START Material for the task
/-- Reset, with the host about to present a request word. -/
def asking (w : RequestWord) : State := { State.reset with host := [.request w] }

/-- A block after its handshake, with the host about to present a request word. -/
def readyAsking (w : RequestWord) : State := { asking w with cs := .configured }

/-- A block after its handshake. -/
def configured : State := { State.reset with cs := .configured }

/-- A block that an operation before `INIT` has faulted (V33). -/
def faulted : State := { State.reset with fault := some .notConfigured }

/-- A block running an operation, at position `k`. -/
def running (i : Instr) (k : Nat) (cs : CtrlState) : State :=
  { State.reset with op := ⟨i, []⟩, busy := true, upc := k, cs := cs }

/-! ## Ill-formed terms are refused -/

theorem test_delay_zero_is_ill_formed : (Instr.delay 0).wellFormed = false := by decide
theorem test_init_word_is_not_illegal : (Instr.illegal 0x10000000).wellFormed = false := by decide
theorem test_print_word_is_not_illegal : (Instr.illegal 0x500000FF).wellFormed = false := by decide
theorem test_backlight_set_needs_the_line (v : Level) :
    (Instr.set .bl v).wellFormed = Config.hasBacklight := rfl
theorem test_pad_bit_is_illegal : (Instr.illegal 0x20000128).wellFormed = true := by decide

/-! ## Decoding: words written out from the encodings (R91 to R96, R101, R102, R106, R134) -/

theorem test_decode_init : decodeRequest 0b00010000000000000000000000000000 = .init := by decide
theorem test_decode_command : decodeRequest 0b00100000000000000000000000001100 = .command 0x0C := by decide
theorem test_decode_writeData : decodeRequest 0b00110000000000000000000001000001 = .writeData 0x41 := by decide
theorem test_decode_setPosition :
    decodeRequest 0b01000000000000011111111100000000 = .setPosition 1 255 := by decide
theorem test_decode_print : decodeRequest 0b01010000000000000001010000000001 = .print 0 20 1 := by decide
theorem test_decode_clear : decodeRequest 0b01100000000000000000000000000000 = .clear := by decide
theorem test_decode_convert : decodeRequest 0b01110000000000000000100000000000 = .convert 2048 := by decide
/-- V35, V35a to V35f. -/
theorem test_decode_illegal :
    [0x00000000, 0x80000000, 0xF0000000, 0x10000001, 0x20000128, 0x40010501, 0x51000001, 0x70001000].all
      (fun w : RequestWord => decide (decodeRequest w = .illegal w)) = true := by decide
theorem test_decode_set : decode (.uops [0b00100001]) = some (.set .d2 .h) := by decide
theorem test_decode_delay : decode (.uops [0b10010100]) = some (.delay 20) := by decide
/-- V11. -/
theorem test_decode_latch :
    decode (.uops [0x00, 0x11, 0x20, 0x31, 0x51, 0x81, 0x50, 0x81]) = some (.latch 0xA) := by decide
/-- V12. -/
theorem test_decode_sendByte :
    decode (.uops [0x00, 0x10, 0x21, 0x31, 0x51, 0x81, 0x50, 0x81, 0x01, 0x10, 0x21, 0x30, 0x51, 0x81, 0x50, 0x81]) =
      some (.sendByte 0xC5) := by decide
theorem test_decode_nibWake : decode (.busNibble 0b0011) = some .nibWake := by decide
theorem test_decode_nib4Bit : decode (.busNibble 0b0010) = some .nib4Bit := by decide
theorem test_decode_cmdFunctionSet : decode (.busByte .l 0b00101000) = some .cmdFunctionSet := by decide
theorem test_decode_cmdDisplayCtrl : decode (.busByte .l 0b00001100) = some .cmdDisplayCtrl := by decide
theorem test_decode_cmdClear : decode (.busByte .l 0b00000001) = some .cmdClear := by decide
theorem test_decode_cmdEntryMode : decode (.busByte .l 0b00000110) = some .cmdEntryMode := by decide
theorem test_decode_cmdAddrRow0 : decode (.busByte .l 0b10001111) = some (.cmdAddrRow0 15) := by decide
theorem test_decode_cmdAddrRow1 : decode (.busByte .l 0b11000101) = some (.cmdAddrRow1 5) := by decide
theorem test_decode_dataByte : decode (.busByte .h 0b00000001) = some (.dataByte 0x01) := by decide

/-- R103: line 7, a pad bit, a delay of 0; and words of no row. -/
theorem test_decode_refuses :
    decode (.uops [0b01110000]) = none ∧ decode (.uops [0b00000010]) = none ∧ decode (.uops [0b10000000]) = none ∧
    decode (.uops []) = none ∧ decode (.uops [0x01, 0x11, 0x20, 0x30, 0x51, 0x81, 0x50, 0x82]) = none ∧
    decode (.busNibble 0x4) = none ∧ decode (.busByte .l 0x02) = none := by decide

/-- The host's entry: a request word, a micro-operation word, a bus command byte, a raw nibble. -/
theorem test_decodeTableWord :
    decodeTableWord 32 0x50001401 = some (.print 0 20 1) ∧ decodeTableWord 8 0x94 = some (.delay 20) ∧
    decodeTableWord 8 0x28 = some .cmdFunctionSet ∧ decodeTableWord 4 0x3 = some .nibWake ∧
    decodeTableWord 16 0 = none := by decide

/-! ## Micro-programs as words (V13, V14, V18, V26, V30, V31) -/

/-- V21. -/
theorem test_setPosition_words : (setPositionProgram 1 5).map MicroOp.word =
    [0x40, 0x00, 0x10, 0x21, 0x31, 0x51, 0x81, 0x50, 0x81, 0x01, 0x10, 0x21, 0x30, 0x51, 0x81, 0x50, 0x81] := by
  decide

/-- V26: `PRINT 0, 20, "X"`. -/
theorem test_print_words : (printProgram 0 20 [0x58]).map MicroOp.word =
    [0x40, 0x00, 0x10, 0x20, 0x31, 0x51, 0x81, 0x50, 0x81, 0x01, 0x11, 0x21, 0x31, 0x51, 0x81, 0x50, 0x81,
     0x41, 0x01, 0x10, 0x21, 0x30, 0x51, 0x81, 0x50, 0x81, 0x00, 0x10, 0x20, 0x31, 0x51, 0x81, 0x50, 0x81] := by
  decide

/-- V30, up to the raw nibble `0x2`. -/
theorem test_initForcing_words : initForcing.map MicroOp.word =
    [0x40, 0x94, 0x01, 0x11, 0x20, 0x30, 0x51, 0x81, 0x50, 0x81, 0x85,
     0x01, 0x11, 0x20, 0x30, 0x51, 0x81, 0x50, 0x81, 0x81, 0x01, 0x11, 0x20, 0x30, 0x51, 0x81, 0x50, 0x81,
     0x00, 0x11, 0x20, 0x30, 0x51, 0x81, 0x50, 0x81] := by decide

/-- V30, the four commands. -/
theorem test_initConfigure_words : initConfigure.map MicroOp.word =
    [0x40, 0x00, 0x11, 0x20, 0x30, 0x51, 0x81, 0x50, 0x81, 0x00, 0x10, 0x20, 0x31, 0x51, 0x81, 0x50, 0x81,
     0x40, 0x00, 0x10, 0x20, 0x30, 0x51, 0x81, 0x50, 0x81, 0x00, 0x10, 0x21, 0x31, 0x51, 0x81, 0x50, 0x81] ++
    [0x40, 0x00, 0x10, 0x20, 0x30, 0x51, 0x81, 0x50, 0x81, 0x01, 0x10, 0x20, 0x30, 0x51, 0x81, 0x50, 0x81, 0x82,
     0x40, 0x00, 0x10, 0x20, 0x30, 0x51, 0x81, 0x50, 0x81, 0x00, 0x11, 0x21, 0x30, 0x51, 0x81, 0x50, 0x81] := by
  decide

/-- V30 and V31: the backlight event is last, and absent without the line. -/
theorem test_init_backlight :
    initProgram true = initForcing ++ initConfigure ++ [.set .bl .h] ∧
    initProgram false = initForcing ++ initConfigure := by decide

/-- V14 and V19: command `0x01` settles, data `0x01` does not. -/
theorem test_only_the_command_settles :
    (commandProgram 0x01).getLast? = some (.delay 2) ∧ (writeDataProgram 0x01).getLast? = some (.delay 1) := by
  decide

/-! ## Single steps -/

/-- V30's start: accepted in `ForcingEightBit` before the first event. -/
theorem test_init_accepted :
    shows (step (asking 0x10000000)) (fun s => (s.cs, s.busy, s.upc, s.trace)) =
      some (.forcingEightBit, true, 0, []) := by decide

/-- V34: a second `INIT`. -/
theorem test_init_again : shows (step (readyAsking 0x10000000)) (fun s => (s.fault, s.cs, s.busy)) =
    some (some .reinit, .configured, false) := by decide

/-- V33: a command before `INIT`. -/
theorem test_command_before_init :
    shows (step (asking 0x20000028)) (fun s => (s.fault, s.cs, s.resp.bind Response.faultCode, s.trace)) =
      some (some .notConfigured, .unknown, some .notConfigured, []) := by decide

theorem test_command_accepted : shows (step (readyAsking 0x20000028)) (fun s => (s.op.instr, s.busy, s.resp)) =
    some (.command 0x28, true, none) := by decide

theorem test_writeData_accepted : shows (step (readyAsking 0x30000041)) (fun s => (s.op.instr, s.busy)) =
    some (.writeData 0x41, true) := by decide

/-- V33a. -/
theorem test_clear_before_init : shows (step (asking 0x60000000)) (fun s => s.fault) =
    some (some .notConfigured) := by decide

/-- V39: an invalid row is done at once, with no event and no fault. -/
theorem test_setPosition_invalid_row :
    shows (step (readyAsking 0x40020300)) (fun s => (s.busy, s.fault, s.trace, s.resp.isSome)) =
      some (false, none, [], true) := by decide

/-- V33b: the state check comes before the row test. -/
theorem test_print_before_init : shows (step (asking 0x50020005)) (fun s => s.fault) =
    some (some .notConfigured) := by decide

/-- The text is what `TXT` holds, index 0 first (R61, R70). -/
theorem test_print_takes_its_text :
    shows (step { readyAsking 0x50000002 with txt := [(0, 0x48), (1, 0x69)] }) (fun s => s.op.text) =
      some [0x48, 0x69] := by decide

/-- V36a: the first code is kept, the response carries this one. -/
theorem test_illegal_keeps_the_first_code :
    shows (step { faulted with host := [.request 0x00000000] })
      (fun s => (s.fault, s.resp.bind Response.faultCode)) =
      some (some .notConfigured, some .illegalReq) := by decide

/-- V36: a faulted block refuses `INIT`. -/
theorem test_faulted_refuses_init :
    shows (step { faulted with host := [.request 0x10000000] })
      (fun s => (s.fault, s.resp.bind Response.faultCode, s.cs, s.busy)) =
      some (some .notConfigured, some .notConfigured, .unknown, false) := by decide

/-- V37, V40: `CONVERT 4095` on a faulted block. -/
theorem test_convert_open_circuit :
    shows (step { faulted with host := [.request 0x70000FFF] }) (fun s => (s.temp, s.fault, s.trace)) =
      some (some .posInf, some .notConfigured, []) := by decide

/-- V10f: `SET E, L` when the strobe is low already is still an event. -/
theorem test_set_redrives :
    shows (exec (.set .e .l) { State.reset with lines := Lines.undriven.put .e .l })
      (fun s => (s.lines.e, s.lines.rs, s.trace)) = some (.l, .u, [.set .e .l]) := by decide

/-- R48: a delay handed out holds the sequencer. -/
theorem test_delay_holds :
    shows (exec (.delay 5) State.reset) (fun s => (s.trace, s.pending)) =
      some ([.delay 5], some ⟨5, .sequencer⟩) := by decide

/-- V11: the lines after `LATCH 0xA`, `D3..D0 = H,L,H,L`. -/
theorem test_latch_lines :
    shows (exec (.latch 0xA) State.reset) (fun s => s.lines) = some ⟨.l, .h, .l, .h, .u, .l, .u⟩ := by decide

/-- V12: sixteen events, and the low nibble left on the lines. -/
theorem test_sendByte :
    shows (exec (.sendByte 0xC5) State.reset) (fun s => (s.trace.length, s.lines)) =
      some (16, ⟨.h, .l, .h, .l, .u, .l, .u⟩) := by decide

theorem test_raw_nibbles_leave_rs :
    shows (exec .nibWake State.reset) (fun s => s.lines) = some ⟨.h, .h, .l, .l, .u, .l, .u⟩ ∧
    shows (exec .nib4Bit State.reset) (fun s => s.lines) = some ⟨.l, .h, .l, .l, .u, .l, .u⟩ := by decide

/-- V13 and its like: what each configuration command latches. -/
theorem test_configuration_patterns :
    shows (exec .cmdFunctionSet State.reset) (fun s => pairUp (observe .undriven false s.trace)) =
      some [⟨.l, 0x28⟩] ∧
    shows (exec .cmdDisplayCtrl State.reset) (fun s => pairUp (observe .undriven false s.trace)) =
      some [⟨.l, 0x0C⟩] ∧
    shows (exec .cmdClear State.reset) (fun s => (pairUp (observe .undriven false s.trace), s.trace.length)) =
      some ([⟨.l, 0x01⟩], 18) ∧
    shows (exec .cmdEntryMode State.reset) (fun s => pairUp (observe .undriven false s.trace)) =
      some [⟨.l, 0x06⟩] := by decide

/-- V22, V23a, V18. -/
theorem test_address_and_data_patterns :
    shows (exec (.cmdAddrRow0 15) State.reset) (fun s => pairUp (observe .undriven false s.trace)) =
      some [⟨.l, 0x8F⟩] ∧
    shows (exec (.cmdAddrRow1 15) State.reset) (fun s => pairUp (observe .undriven false s.trace)) =
      some [⟨.l, 0xCF⟩] ∧
    shows (exec (.dataByte 0x41) State.reset) (fun s => pairUp (observe .undriven false s.trace)) =
      some [⟨.h, 0x41⟩] := by decide

/-- R306: reset in the middle of an operation. -/
theorem test_reset_abandons :
    shows (step { running .init 40 .fourBitMode with rst := [true] }) (fun s => (s.busy, s.cs, s.upc)) =
      some (false, .unknown, 0) := by decide

/-- R37: `cs` after the raw nibble `0x2`, once its low hold is over. -/
theorem test_cs_advances :
    shows (step { running .init 35 .forcingEightBit with pending := some ⟨1, .sequencer⟩ })
      (fun s => (s.upc, s.cs)) = some (36, .fourBitMode) := by decide

/-- R272: a collaborator that hangs leaves the state as it is. -/
theorem test_hang :
    step { running .init 1 .forcingEightBit with pending := some ⟨20, .sequencer⟩, timer := ⟨0, some 0⟩ } =
      .next { running .init 1 .forcingEightBit with pending := some ⟨20, .sequencer⟩, timer := ⟨0, some 0⟩ } := rfl

/-- A request while `busy = 1` is no step of the model (R139, U9). -/
theorem test_busy_refuses : exec (.command 0x28) (running .init 0 .forcingEightBit) = .refused .requestWhileBusy := rfl

/-- The host's entry: the placed word is what the step runs. -/
theorem test_withFetchWord :
    shows (step (State.reset.withFetchWord 32 0x10000000)) (fun s => (s.op.instr, s.cs)) =
      some (.init, .forcingEightBit) ∧
    shows (step (State.reset.withFetchWord 8 0x51)) (fun s => s.trace) = some [.set .e .h] ∧
    shows (step (State.reset.withFetchWord 4 0x3)) (fun s => (s.op.instr, s.trace)) =
      some (.nibWake, [.set .d0 .h]) := by decide

/-- R279's own example: 24.7 is seven characters, `T1:24.7`. -/
theorem test_format_two_digits :
    formatField 1 (.finite (247 / 10)) = [0x54, 0x31, 0x3A, 0x32, 0x34, 0x2E, 0x37] := by decide +kernel

/-- R307: a faulted block, a running one and one whose last operation a reset abandoned are in no good final state. -/
theorem test_goodFinal :
    faulted.goodFinal = false ∧ (running .init 0 .forcingEightBit).goodFinal = false ∧
    shows (step { running .init 40 .fourBitMode with rst := [true] }) State.goodFinal = some false ∧
    ({ configured with resp := some ⟨none, none⟩ } : State).goodFinal = true := by decide

/-- R306: a reset drops the pending delay (the host's own too: assumption log 28). -/
theorem test_reset_drops_the_delay :
    shows (step { running .init 1 .forcingEightBit with pending := some ⟨20, .sequencer⟩, rst := [true] })
      State.pending = some none ∧
    shows (step { configured with pending := some ⟨1000, .host⟩, rst := [true] }) State.pending = some none := by
  decide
END Material for the task
Copy, please, every line from the start of the entries down to the line that holds "R106, R134) -/", with both of those lines included and no others.

/-- Reset, with the host about to present a request word. -/
def asking (w : RequestWord) : State := { State.reset with host := [.request w] }

/-- A block after its handshake, with the host about to present a request word. -/
def readyAsking (w : RequestWord) : State := { asking w with cs := .configured }

/-- A block after its handshake. -/
def configured : State := { State.reset with cs := .configured }

/-- A block that an operation before `INIT` has faulted (V33). -/
def faulted : State := { State.reset with fault := some .notConfigured }

/-- A block running an operation, at position `k`. -/
def running (i : Instr) (k : Nat) (cs : CtrlState) : State :=
  { State.reset with op := ⟨i, []⟩, busy := true, upc := k, cs := cs }

/-! ## Ill-formed terms are refused -/

theorem test_delay_zero_is_ill_formed : (Instr.delay 0).wellFormed = false := by decide
theorem test_init_word_is_not_illegal : (Instr.illegal 0x10000000).wellFormed = false := by decide
theorem test_print_word_is_not_illegal : (Instr.illegal 0x500000FF).wellFormed = false := by decide
theorem test_backlight_set_needs_the_line (v : Level) :
    (Instr.set .bl v).wellFormed = Config.hasBacklight := rfl
theorem test_pad_bit_is_illegal : (Instr.illegal 0x20000128).wellFormed = true := by decide

/-! ## Decoding: words written out from the encodings (R91 to R96, R101, R102, R106, R134) -/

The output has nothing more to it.